§ **INSTRUCTIONS TO FOLLOW**:
Among the records that follow, set down only the lines from the one containing "have hcount := length_le_wireBytes_length" to the one containing "false, 0⟩) ?_", both included, exactly.

=======

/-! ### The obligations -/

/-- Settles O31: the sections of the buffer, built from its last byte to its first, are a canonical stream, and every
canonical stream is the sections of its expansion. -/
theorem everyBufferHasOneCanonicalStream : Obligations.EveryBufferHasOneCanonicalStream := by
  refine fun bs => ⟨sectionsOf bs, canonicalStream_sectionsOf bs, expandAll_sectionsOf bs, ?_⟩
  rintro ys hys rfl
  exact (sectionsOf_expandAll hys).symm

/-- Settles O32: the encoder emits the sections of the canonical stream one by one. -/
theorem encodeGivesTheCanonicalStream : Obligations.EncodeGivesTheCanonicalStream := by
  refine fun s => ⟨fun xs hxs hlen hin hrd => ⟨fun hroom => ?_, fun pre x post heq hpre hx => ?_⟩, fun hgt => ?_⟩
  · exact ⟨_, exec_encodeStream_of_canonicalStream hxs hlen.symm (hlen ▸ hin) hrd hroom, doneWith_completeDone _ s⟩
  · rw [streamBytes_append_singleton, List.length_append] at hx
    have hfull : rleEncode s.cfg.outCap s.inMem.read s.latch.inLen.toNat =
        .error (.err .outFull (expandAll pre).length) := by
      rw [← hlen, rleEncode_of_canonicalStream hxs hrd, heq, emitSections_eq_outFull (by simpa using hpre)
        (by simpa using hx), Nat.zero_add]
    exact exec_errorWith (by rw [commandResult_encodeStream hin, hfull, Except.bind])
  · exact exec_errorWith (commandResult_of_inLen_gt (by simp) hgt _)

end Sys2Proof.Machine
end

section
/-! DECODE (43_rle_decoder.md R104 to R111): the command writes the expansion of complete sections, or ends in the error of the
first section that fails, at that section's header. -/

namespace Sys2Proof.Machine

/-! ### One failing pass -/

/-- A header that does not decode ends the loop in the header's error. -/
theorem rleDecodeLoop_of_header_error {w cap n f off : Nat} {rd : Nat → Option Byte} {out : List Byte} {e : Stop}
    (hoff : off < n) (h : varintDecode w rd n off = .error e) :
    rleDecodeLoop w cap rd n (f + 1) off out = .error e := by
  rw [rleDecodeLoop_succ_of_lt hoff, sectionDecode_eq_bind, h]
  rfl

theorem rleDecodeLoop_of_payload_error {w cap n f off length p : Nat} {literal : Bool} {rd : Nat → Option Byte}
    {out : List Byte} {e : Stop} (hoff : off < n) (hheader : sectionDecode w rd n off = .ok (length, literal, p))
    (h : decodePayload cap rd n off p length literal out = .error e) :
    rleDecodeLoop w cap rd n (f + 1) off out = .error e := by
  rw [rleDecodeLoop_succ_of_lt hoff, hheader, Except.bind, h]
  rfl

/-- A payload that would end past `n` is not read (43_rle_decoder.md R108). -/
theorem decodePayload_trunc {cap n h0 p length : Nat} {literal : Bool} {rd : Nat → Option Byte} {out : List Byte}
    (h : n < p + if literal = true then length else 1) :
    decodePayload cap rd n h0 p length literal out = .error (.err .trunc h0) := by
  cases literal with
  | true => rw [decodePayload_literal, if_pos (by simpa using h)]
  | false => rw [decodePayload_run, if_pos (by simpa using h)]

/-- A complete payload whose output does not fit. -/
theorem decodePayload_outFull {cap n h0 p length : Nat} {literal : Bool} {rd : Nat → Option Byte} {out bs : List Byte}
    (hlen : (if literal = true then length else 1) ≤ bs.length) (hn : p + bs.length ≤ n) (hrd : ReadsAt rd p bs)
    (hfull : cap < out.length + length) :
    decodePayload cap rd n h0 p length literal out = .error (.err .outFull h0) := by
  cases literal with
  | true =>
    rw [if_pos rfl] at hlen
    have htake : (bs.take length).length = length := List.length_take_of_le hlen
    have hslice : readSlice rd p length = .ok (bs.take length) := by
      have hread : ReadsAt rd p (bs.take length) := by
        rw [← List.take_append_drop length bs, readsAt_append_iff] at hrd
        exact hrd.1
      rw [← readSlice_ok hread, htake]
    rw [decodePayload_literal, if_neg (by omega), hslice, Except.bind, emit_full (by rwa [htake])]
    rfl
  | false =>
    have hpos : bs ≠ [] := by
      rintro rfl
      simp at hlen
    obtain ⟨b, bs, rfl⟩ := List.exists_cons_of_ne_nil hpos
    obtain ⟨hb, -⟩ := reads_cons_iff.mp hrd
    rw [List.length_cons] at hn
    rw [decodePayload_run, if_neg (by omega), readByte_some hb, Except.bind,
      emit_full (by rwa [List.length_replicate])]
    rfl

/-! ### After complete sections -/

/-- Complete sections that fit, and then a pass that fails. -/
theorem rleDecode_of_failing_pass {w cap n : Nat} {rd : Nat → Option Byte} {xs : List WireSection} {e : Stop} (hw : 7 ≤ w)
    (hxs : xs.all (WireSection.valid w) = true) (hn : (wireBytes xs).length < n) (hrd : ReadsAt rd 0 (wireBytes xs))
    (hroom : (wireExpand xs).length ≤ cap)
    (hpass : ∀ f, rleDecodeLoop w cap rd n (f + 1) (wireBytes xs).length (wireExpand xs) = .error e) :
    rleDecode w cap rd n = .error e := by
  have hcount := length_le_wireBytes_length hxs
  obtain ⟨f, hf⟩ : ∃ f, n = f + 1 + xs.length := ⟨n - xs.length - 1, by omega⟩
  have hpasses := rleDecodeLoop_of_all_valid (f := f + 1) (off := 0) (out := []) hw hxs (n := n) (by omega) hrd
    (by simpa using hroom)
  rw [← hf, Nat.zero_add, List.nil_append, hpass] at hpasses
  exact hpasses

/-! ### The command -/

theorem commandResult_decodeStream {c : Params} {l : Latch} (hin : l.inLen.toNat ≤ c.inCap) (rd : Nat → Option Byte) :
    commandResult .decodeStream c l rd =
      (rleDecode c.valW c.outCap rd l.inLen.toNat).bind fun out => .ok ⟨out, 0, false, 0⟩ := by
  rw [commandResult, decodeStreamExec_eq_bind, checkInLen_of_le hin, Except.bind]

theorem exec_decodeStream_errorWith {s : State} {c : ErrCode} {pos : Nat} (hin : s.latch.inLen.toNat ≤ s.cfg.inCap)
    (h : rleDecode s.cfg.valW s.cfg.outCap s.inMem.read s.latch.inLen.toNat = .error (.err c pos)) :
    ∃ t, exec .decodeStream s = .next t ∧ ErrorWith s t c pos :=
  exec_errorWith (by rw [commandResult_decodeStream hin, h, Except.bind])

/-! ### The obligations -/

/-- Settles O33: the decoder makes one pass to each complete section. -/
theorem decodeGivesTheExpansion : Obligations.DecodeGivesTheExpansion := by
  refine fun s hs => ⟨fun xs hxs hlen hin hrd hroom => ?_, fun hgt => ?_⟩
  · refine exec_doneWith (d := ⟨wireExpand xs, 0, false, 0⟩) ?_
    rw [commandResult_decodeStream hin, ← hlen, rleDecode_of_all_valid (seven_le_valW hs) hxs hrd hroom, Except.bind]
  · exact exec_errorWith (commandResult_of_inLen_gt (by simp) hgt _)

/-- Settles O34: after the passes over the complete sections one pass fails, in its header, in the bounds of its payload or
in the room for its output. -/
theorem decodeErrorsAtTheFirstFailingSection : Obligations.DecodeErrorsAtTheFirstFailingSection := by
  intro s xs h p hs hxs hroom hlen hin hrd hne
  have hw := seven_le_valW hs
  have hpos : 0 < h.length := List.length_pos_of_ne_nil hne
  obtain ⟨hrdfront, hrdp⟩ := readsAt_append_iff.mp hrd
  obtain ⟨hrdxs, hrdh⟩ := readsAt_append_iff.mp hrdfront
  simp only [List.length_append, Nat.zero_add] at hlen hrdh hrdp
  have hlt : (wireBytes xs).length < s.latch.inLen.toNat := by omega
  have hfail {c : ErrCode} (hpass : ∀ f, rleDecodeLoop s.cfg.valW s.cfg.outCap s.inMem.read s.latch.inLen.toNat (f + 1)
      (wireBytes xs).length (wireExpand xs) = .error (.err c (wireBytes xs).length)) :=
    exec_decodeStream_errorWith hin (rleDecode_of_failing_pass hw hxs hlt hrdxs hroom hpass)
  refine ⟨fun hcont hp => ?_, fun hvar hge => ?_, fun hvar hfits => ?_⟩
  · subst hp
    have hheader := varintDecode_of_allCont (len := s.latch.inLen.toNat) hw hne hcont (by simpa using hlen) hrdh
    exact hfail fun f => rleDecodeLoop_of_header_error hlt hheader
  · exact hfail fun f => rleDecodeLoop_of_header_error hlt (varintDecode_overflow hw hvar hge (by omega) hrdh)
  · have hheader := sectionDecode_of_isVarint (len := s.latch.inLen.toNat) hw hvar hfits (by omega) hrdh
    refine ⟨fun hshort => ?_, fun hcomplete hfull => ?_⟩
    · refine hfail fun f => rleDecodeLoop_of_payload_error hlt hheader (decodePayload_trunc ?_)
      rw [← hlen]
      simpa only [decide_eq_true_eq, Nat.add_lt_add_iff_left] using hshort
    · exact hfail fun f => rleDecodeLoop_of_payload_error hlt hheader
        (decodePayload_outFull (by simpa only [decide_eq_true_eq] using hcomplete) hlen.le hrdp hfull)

=======

§ **RESPONSE AREA**:
  have hcount := length_le_wireBytes_length hxs
  obtain ⟨f, hf⟩ : ∃ f, n = f + 1 + xs.length := ⟨n - xs.length - 1, by omega⟩
  have hpasses := rleDecodeLoop_of_all_valid (f := f + 1) (off := 0) (out := []) hw hxs (n := n) (by omega) hrd
    (by simpa using hroom)
  rw [← hf, Nat.zero_add, List.nil_append, hpass] at hpasses
  exact hpasses

/-! ### The command -/

theorem commandResult_decodeStream {c : Params} {l : Latch} (hin : l.inLen.toNat ≤ c.inCap) (rd : Nat → Option Byte) :
    commandResult .decodeStream c l rd =
      (rleDecode c.valW c.outCap rd l.inLen.toNat).bind fun out => .ok ⟨out, 0, false, 0⟩ := by
  rw [commandResult, decodeStreamExec_eq_bind, checkInLen_of_le hin, Except.bind]

theorem exec_decodeStream_errorWith {s : State} {c : ErrCode} {pos : Nat} (hin : s.latch.inLen.toNat ≤ s.cfg.inCap)
    (h : rleDecode s.cfg.valW s.cfg.outCap s.inMem.read s.latch.inLen.toNat = .error (.err c pos)) :
    ∃ t, exec .decodeStream s = .next t ∧ ErrorWith s t c pos :=
  exec_errorWith (by rw [commandResult_decodeStream hin, h, Except.bind])

/-! ### The obligations -/

/-- Settles O33: the decoder makes one pass to each complete section. -/
theorem decodeGivesTheExpansion : Obligations.DecodeGivesTheExpansion := by
  refine fun s hs => ⟨fun xs hxs hlen hin hrd hroom => ?_, fun hgt => ?_⟩
  · refine exec_doneWith (d := ⟨wireExpand xs, 0, false, 0⟩) ?_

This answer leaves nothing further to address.